ДИАЛОГ О ТЯЖЕЛОЙ ПСИХОТРАВМЕ
– Ненавижу отца. Вот как вспомню его лицо, у меня прямо всё сводит от ненависти. Хоть он давно умер, но простить не могу!
– Ого… За что?
– Он давал мне деньги с кислой мордой… Ты только пойми меня правильно, он не говорил типа «куда тебе столько», «зачем тебе это», «почему именно этот бренд»… Давал, сколько я попрошу. Но – с кислой мордой!
– Ну и что? Ведь давал же!
– Тьфу! Как ты не понимаешь?! Лучше бы не давал вовсе! Лучше бы сказал: «Обойдешься!» А он – давал! Но – с кислой мордой!
МЕТАИСТОРИЧЕСКИЙ ДИАЛОГ
Старик, потомок белогвардейца-эмигранта, горько вздохнул:
– От прежней, от нашей России остался только снег…
– Но зато какой холодный и белый! – приободрил его я.
ГНОСЕОЛОГИЧЕСКИЙ ДИАЛОГ
– Я тебя правильно понял? Или неправильно?
– Без разницы.
– Почему? Я хочу тебя правильно понять, и чтобы ты тоже меня правильно поняла.
– А мне всё равно. Ты меня, я тебя, понял – не понял, правильно – неправильно, какая фигня на самом деле.
ДИАЛОГ О ВЕРХЕ И НИЗЕ
Две дамы обсуждают третью:
– По-моему, она полная идиотка.
– Но зато она такая сексуальная!
– Естественно. Ты когда-нибудь видела, чтоб лифт был одновременно на первом и на десятом этаже?
ЛОГИЧЕСКИЙ ДИАЛОГ
Две женщины беседуют:
– В интернете было: какой-то начальник убил любовницу. Красивая баба. Там фотка была. Правда красивая. Он ее задушил!
– А почему?
– Говорят, жена была против этой связи.
– Где логика? Надо было жену душить.
ИСКРЕННИЙ ДИАЛОГ БРАТЬЕВ– ПИСАТЕЛЕЙ
– Что пишешь, Вася?
– Бестселлер заканчиваю! Уже пятый в этом году.
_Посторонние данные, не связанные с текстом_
-- ==== Sys2Proof/Machine/Programs.lean ====
section
/-! DEFINITION. The assembler syntax of commands, the pseudo-instructions and the host's notation
(spec/30_encoding.md R115-R117; log entry 27). -/

namespace Sys2Proof.Machine

/-! ## Pseudo-instructions -/

/-- The pseudo-instructions (R116). -/
inductive Pseudo where
  | enceos
  | compress
  | decompress
  deriving DecidableEq, Repr

/-- The expansions of R116. -/
def Pseudo.expand : Pseudo → List Instr
  | .enceos => [.encsym 256]
  | .compress => [.build, .gencodes, .hdrwr true, .encstream true, .flush true false]
  | .decompress => [.hdrrd true, .decstream, .flush false true]

/-- The host runs the commands of an expansion, waiting for each, and stops at the first that completes with an
error (R116), or at one that has not completed. -/
def runAll : List Instr → State → Host.Outcome State Fault Refusal
  | [], s => .next s
  | i :: is, s =>
    match exec i s with
    | .next t => if t.flags.busy ∨ t.errCode ≠ 0#4 then .next t else runAll is t
    | .fault f => .fault f
    | .refused r => .refused r

/-! ## The host's notation (R117): each access waits for the block to be idle -/

/-- `wr off, v` after a `wait`. -/
def wr (off : Nat) (v : Word) : Event := { after := none, what := .write off 4 v }

/-- `rd off` after a `wait`. -/
def rd (off : Nat) : Event := { after := none, what := .read off 4 }

/-- A command on its own line: `wr 0x004` of its word; the `wait` is that of the next access. -/
def cmd (i : Instr) : Event := wr 0x004 (encode i)

/-! ## Assembler syntax (R115) -/

/-- A mnemonic is case-insensitive. -/
def upper (c : Char) : Char :=
  if 97 ≤ c.toNat ∧ c.toNat ≤ 122 then Char.ofNat (c.toNat - 32) else c

/-- The value of a digit in a base up to 16. -/
def digit (base : Nat) (c : Char) : Option Nat :=
  let n := c.toNat
  let d := if 48 ≤ n ∧ n ≤ 57 then some (n - 48)
    else if 65 ≤ n ∧ n ≤ 70 then some (n - 55)
    else if 97 ≤ n ∧ n ≤ 102 then some (n - 87)
    else none
  d.bind (fun k => if k < base then some k else none)

/-- The value of a numeral with at least one digit. -/
def numeral (base : Nat) : List Char → Option Nat
  | [] => none
  | cs => cs.foldl (fun v c => v.bind (fun n => (digit base c).map (fun k => base * n + k))) (some 0)

/-- `<sym>`: a decimal or `0x` number, a character literal, or `EOS` (R115). -/
def operand (cs : List Char) : Option Nat :=
  match cs with
  | ['E', 'O', 'S'] => some 256
  | ['\'', c, '\''] => if c.toNat < 256 then some c.toNat else none
  | '0' :: 'x' :: ds => numeral 16 ds
  | ds => numeral 10 ds

/-- A mnemonic with its flags, in capitals, and the operand if there is one: the commands it stands for. -/
def assembleWord (word : List Char) (arg : Option (List Char)) : Option (List Instr) :=
  match word, arg with
  | ['N', 'O', 'P'], none => some [.nop]
  | ['C', 'L', 'E', 'A', 'R'], none => some [.clear]
  | ['B', 'U', 'I', 'L', 'D'], none => some [.build]
  | ['G', 'E', 'N', 'C', 'O', 'D', 'E', 'S'], none => some [.gencodes]
  | ['H', 'D', 'R', 'W', 'R'], none => some [.hdrwr false]
  | ['H', 'D', 'R', 'W', 'R', '.', 'M'], none => some [.hdrwr true]
  | ['H', 'D', 'R', 'R', 'D'], none => some [.hdrrd false]
  | ['H', 'D', 'R', 'R', 'D', '.', 'M'], none => some [.hdrrd true]
  | ['E', 'N', 'C', 'S', 'Y', 'M'], some a =>
    (operand a).bind (fun n => if n ≤ 256 then some [.encsym (BitVec.ofNat 9 n)] else none)
  | ['E', 'N', 'C', 'S', 'T', 'R', 'E', 'A', 'M'], none => some [.encstream false]
  | ['E', 'N', 'C', 'S', 'T', 'R', 'E', 'A', 'M', '.', 'T'], none => some [.encstream true]
  | ['D', 'E', 'C', 'S', 'Y', 'M'], none => some [.decsym]
  | ['D', 'E', 'C', 'S', 'T', 'R', 'E', 'A', 'M'], none => some [.decstream]
  | ['F', 'L', 'U', 'S', 'H'], none => some [.flush false false]
  | ['F', 'L', 'U', 'S', 'H', '.', 'K'], none => some [.flush true false]
  | ['F', 'L', 'U', 'S', 'H', '.', 'Y'], none => some [.flush false true]
  | ['F', 'L', 'U', 'S', 'H', '.', 'K', 'Y'], none => some [.flush true true]
  | ['E', 'N', 'C', 'E', 'O', 'S'], none => some Pseudo.enceos.expand
  | ['C', 'O', 'M', 'P', 'R', 'E', 'S', 'S'], none => some Pseudo.compress.expand
  | ['D', 'E', 'C', 'O', 'M', 'P', 'R', 'E', 'S', 'S'], none => some Pseudo.decompress.expand
  | _, _ => none

/-- The mnemonic of a command with its flags, in capitals (R115). -/
def Instr.mnemonic : Instr → List Char
  | .nop => ['N', 'O', 'P']
  | .clear => ['C', 'L', 'E', 'A', 'R']
  | .build => ['B', 'U', 'I', 'L', 'D']
  | .gencodes => ['G', 'E', 'N', 'C', 'O', 'D', 'E', 'S']
  | .hdrwr m => ['H', 'D', 'R', 'W', 'R'] ++ (if m then ['.', 'M'] else [])
  | .hdrrd m => ['H', 'D', 'R', 'R', 'D'] ++ (if m then ['.', 'M'] else [])
  | .encsym _ => ['E', 'N', 'C', 'S', 'Y', 'M']
  | .encstream t => ['E', 'N', 'C', 'S', 'T', 'R', 'E', 'A', 'M'] ++ (if t then ['.', 'T'] else [])
  | .decsym => ['D', 'E', 'C', 'S', 'Y', 'M']
  | .decstream => ['D', 'E', 'C', 'S', 'T', 'R', 'E', 'A', 'M']
  | .flush k y =>
    ['F', 'L', 'U', 'S', 'H'] ++ (if k || y then ['.'] else []) ++ (if k then ['K'] else []) ++
      (if y then ['Y'] else [])

/-- A digit as a character, the ones above 9 in capitals. -/
def digitChar (d : Nat) : Char := Char.ofNat (if d < 10 then 48 + d else 55 + d)

/-- The numeral of a number of at most three digits in a base up to 16, without leading zeros. -/
def numeralText (base n : Nat) : List Char :=
  if n < base then [digitChar n]
  else if n < base * base then [digitChar (n / base), digitChar (n % base)]
  else [digitChar (n / (base * base)), digitChar (n / base % base), digitChar (n % base)]

/-- What follows the mnemonic in a command's line: for `ENCSYM` a space and the symbol, in decimal (R115). -/
def Instr.operandText : Instr → List Char
  | .nop => []
  | .clear => []
  | .build => []
  | .gencodes => []
  | .hdrwr _ => []
  | .hdrrd _ => []
  | .encsym sym => ' ' :: numeralText 10 sym.toNat
  | .encstream _ => []
  | .decsym => []
  | .decstream => []
  | .flush _ _ => []

/-- One line of assembler text: a mnemonic, and after a space its operand (R115, R116). -/
def assemble (line : List Char) : Option (List Instr) :=
  let word := line.takeWhile (fun c => c ≠ ' ')
  match line.dropWhile (fun c => c ≠ ' ') with
  | [] => assembleWord (word.map upper) none
  | _ :: arg => assembleWord (word.map upper) (some arg)

end Sys2Proof.Machine
end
– Для АСТ? Для ЭСКМО? Или для «Альпины»?
– Фу, какой ты меркантильный. В стол, Петя, в стол!
ДИАЛОГ И МИНУТОЙ ПОЗЖЕ
Два писателя встретились, и один сказал другому, щелкая пальцем по свежему номеру журнала:
– Приятно оказаться с вами под одной обложкой! Прочитал ваш рассказ. Понравилось. Особенно поразила высочайшая степень искренности. Ну и конечно, язык. Настоящий, реальный, крепкий. Народный!
– Благодарю вас, коллега, – сухо ответил другой. – Но, увы, не могу вернуть комплимент. Ваш текст показался мне надуманным в смысле сюжета, переусложненным в смысле языка, ну и, уж извините, слезодавильным.
– Что ж, – вздохнул первый. – Но я, кажется, понял, почему вы столь суровы.
– Почему же?
– Потому что вы, как тонкая творческая личность, не могли не уловить лицемерия в моих словах. Ведь ваш рассказ – это сплошное назойливое самолюбование на гопнической фене.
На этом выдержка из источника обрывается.